Еврей опустился на колени, быстро собрал документы и хотел спрятать их в карман.
– Верни их мне. Я еще не кончил смотреть твои документы.
Человек послушно вернул документы Лерсту, и тот снова уронил их на пол.
– Подними.
– У меня больное сердце…
– Да? – участливо спросил Лерст. – Тогда тебе придется выйти из поезда для медицинского переосвидетельствования.
– Нет, нет, я здоров, – залепетал еврей, – пощадите мои годы… Позвольте мне ехать… Меня ждет внучка в Вене… Пощадите…
– Вы же не щадите германский народ, – сказал Лерст, – когда вывозите из рейха деньги и ценности! Нет, милейший, ты задержан. Иди вперед и не шути!
Лицо этого толстого, потного, несчастного плачущего еврея сделалось мучнистым, и он привалился к двери.
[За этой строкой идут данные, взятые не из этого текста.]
-- ==== Sys2Proof/Tests/Slice0.lean ====
section
/-! SUPPORT. Tests: terms that WellFormed refuses, words of the table that decode, and for each hypothesis of a statement a state
and operands that meet it. -/

namespace Sys2Proof.Tests

open Sys2Proof Sys2Proof.Machine

set_option Elab.async false

/-! ### States to start from -/

/-- A ring of depth 16 with `n` entries submitted. -/
def ringWith (storage fence : Bool) (n : Nat) : RingPair := { newRing storage fence 0x10000 0x20000 4 4 0 0 0 with sqTail := n }

/-- The registers of a node that has booted, with CTRL.EN set and ring pairs 0 (admin), 1 (general), 2 (storage) and 3 (FENCE). -/
def upKen : Kenlet := { Kenlet.atReset with
  en := true, rdy := true, booted := true, bootStage := 8
  rings := [(0, ringWith false false 0), (1, ringWith false false 0), (2, ringWith true false 0), (3, ringWith false true 0)] }

/-- Powered, out of PERST#. -/
def upPow : Power := { Power.atReset with pwrgd := true, perst := false }

/-- A node that has booted and serves its rings. -/
def up : State := { State.reset with ken := upKen, pow := upPow }

/-- The same with other registers. -/
def upK (k : Kenlet) : State := { up with ken := k }

/-- The same at a boot stage, before BOOTED. -/
def atStage (n : Nat) : State := upK { Kenlet.atReset with bootStage := n }

/-- A submission entry: opcode, DATA_FORM, DATA_LEN, and parameters at their offsets. -/
def entry (op form len : Nat) (ps : List (Nat × Bytes)) : Bytes :=
  ps.foldl (fun e p => patch e p.1 p.2)
    (putLE 2 op ++ putLE 2 5 ++ zeros 12 ++ putLE 8 0 ++ putLE 4 len ++ [BitVec.ofNat 8 form] ++ zeros 99)

/-- An outstanding command of a pair, CMD_ID 5. -/
def cmdOf (pair op : Nat) (e d : Bytes) : Cmd :=
  { pair := pair, cid := 5, ord := 0, opcode := op, entry := e, list := [], data := some d, phase := .waiting, status := 0, result := 0,
    handle := 0, tbDone := 0, wait := [] }

/-- The commands of a state replaced. -/
def withCmds (cs : List Cmd) (s : State) : State := { s with ken := { s.ken with cmds := cs } }

/-- The long operation that a new sliced command starts. -/
def longOf (c : Cmd) (target : Nat) : LongOp :=
  { opcode := c.opcode, pair := c.pair, target := target, entry := c.entry, data := c.data.getD [], progress := 0, paused := false,
    handle := 0, cid := c.cid, removed := false }

/-- The state that a command leads to. -/
def after (i : Instr) (s : State) : State :=
  match exec i s with
  | .next t => t
  | _ => s

/-- A declaration over dataset 1, with given operators. -/
def declOf (ops : List OpE) : Decl :=
  { batch := 4, epochs := 1, tail := 0, corrupt := 0, shotMode := 0, datasets := [1], stages := [⟨0, 1, 0, 0, ops.length⟩], ops := ops,
    params := zeros 64, outputBytes := 65536, opcat := 0, seed := zeros 32, raw := [] }

/-- A pipeline in a state, with given operators. -/
def pipeOf (st : Nat) (ops : List OpE) : Pipeline :=
  { decl := declOf ops, state := st, cursor := 0, prioInUse := 8, consumers := [], runs := [], stop := none, checkpoints := [],
    template := none, shots := [], made := [], schedules := [], started := 0, boundary := 0, spans := [], seqs := [],
    placed := [], anchor := (0, 0, 0), back := [] }

/-- Pipeline 0 in a state. -/
def withPipe (p : Pipeline) (s : State) : State := { s with pipes := [(0, p)] }

/-- A command with an opcode and no data. -/
def plainCmd (pair op : Nat) : Cmd := cmdOf pair op (entry op 0 0 []) []

/-- One waiting command of the admin pair. -/
def anyCmd : Cmd := cmdOf 0 0x0004 (entry 0x0004 0 0 []) []

/-- A node that PACKAGE_FATAL has stopped, with one command. -/
def fatalWith (c : Cmd) : State := withCmds [c] (upK { upKen with fatal := true })

/-- A frozen node, with one command. -/
def frozenWith (c : Cmd) : State := withCmds [c] (upK { upKen with frozen := true })

/-- The admin pair with an entry submitted. -/
def oneSubmitted : State := upK { upKen with rings := [(0, ringWith false false 1)] }

/-- A finished command. -/
def doneCmd (pair : Nat) : Cmd := { plainCmd pair 0x0004 with phase := .finished }

/-- Power-up with an outstanding command as the only one. -/
def withCmd (c : Cmd) : State := withCmds [c] up

/-- A sliced command of the admin pair: FIRMWARE_STAGE of 4 bytes. -/
def stageCmd (kind flags off : Nat) : Cmd :=
  cmdOf 0 0x0007 (entry 0x0007 1 4 [(32, putLE 1 kind), (33, putLE 1 flags), (40, putLE 8 off)]) [1, 2, 3, 4]

/-- Its long operation. -/
def stageOp (kind flags off : Nat) : LongOp := longOf (stageCmd kind flags off) (2 ^ 22 + 2)

/-- A command with one byte of parameters. -/
def byteCmd (pair op v : Nat) : Cmd := cmdOf pair op (entry op 0 0 [(32, putLE 1 v)]) []

/-- CREATE_RING_PAIR of a pair, with a depth of 2^log2. -/
def createCmd (pair log2 : Nat) : Cmd :=
  cmdOf 0 1 (entry 1 0 0 [(40, putLE 8 4096), (48, putLE 1 pair), (49, putLE 1 log2), (50, putLE 1 log2), (51, putLE 1 3)]) []

/-- IDENTIFY with its buffer. -/
def identifyCmd : Cmd := cmdOf 0 0 (entry 0 1 4096 []) []

/-- GET_FIELD of one field. -/
def getFieldCmd (id : Nat) : Cmd := cmdOf 0 5 (entry 5 1 8 [(32, putLE 1 1), (40, putLE 4 id)]) []

/-- SET_FIELD of one field. -/
def setFieldCmd (id v : Nat) : Cmd := cmdOf 0 6 (entry 6 0 0 [(32, putLE 1 1), (40, putLE 4 id), (44, putLE 4 v)]) []

/-- A started GET_EVENT of pair 0 with a CMD_ID. -/
def waitingEvent (cid : Nat) : Cmd := { plainCmd 0 4 with cid := cid, phase := .running }

/-- What the dies of a small magazine report. -/
def smallDie : DieReport :=
  { bitsPerCell := 4, slcMode := true, pageData := 16384, pageSpare := 2048, planes := 2, luns := 1, dieBytes := 2 ^ 37, dieBlocks := 64,
    endurance := 1000, uniform := true }

/-- A magazine, serial 1, in a state. -/
def magOf (st : Nat) : Magazine :=
  { sn := 1, state := st, powered := true, prior := 3, ejecting := false, ejectBy := none, quiescing := false, formatted := true,
    geo := smallDie, diesPerChannel := 2, userBlocks := 1000, spares := 1, sparesUsed := [], rates := [], hostWritten := 0,
    flashWritten := 0, retired := 0, lost := 0, hist := [], wsn := 0, formats := 1 }

/-- A magazine of 8 stripes, all of them the reserve of garbage collection. -/
def fullMag : Magazine := { magOf 3 with geo := { smallDie with dieBlocks := 16 } }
Двое эсэсовцев в форме, что стояли рядом с Лерстом, подхватили его под руки и поволокли по коридору.
– Он контрабандист, – пояснил Лерст пассажирам, – приношу извинение за эту невольную задержку.
Пальма так сжал ручку саквояжа, в котором лежали деньги, что пальцы его побелели. Одно мгновение он был близок к тому, чтобы подняться и спросить этого нациста, на каком основании он арестовал невинного. Но он не поднялся и не задал этого вопроса. Наоборот, он заставил себя улыбнуться, закрыть глаза и притулиться к стене, словно выбирая самое удобное место, чтобы подремать остаток пути до Вены…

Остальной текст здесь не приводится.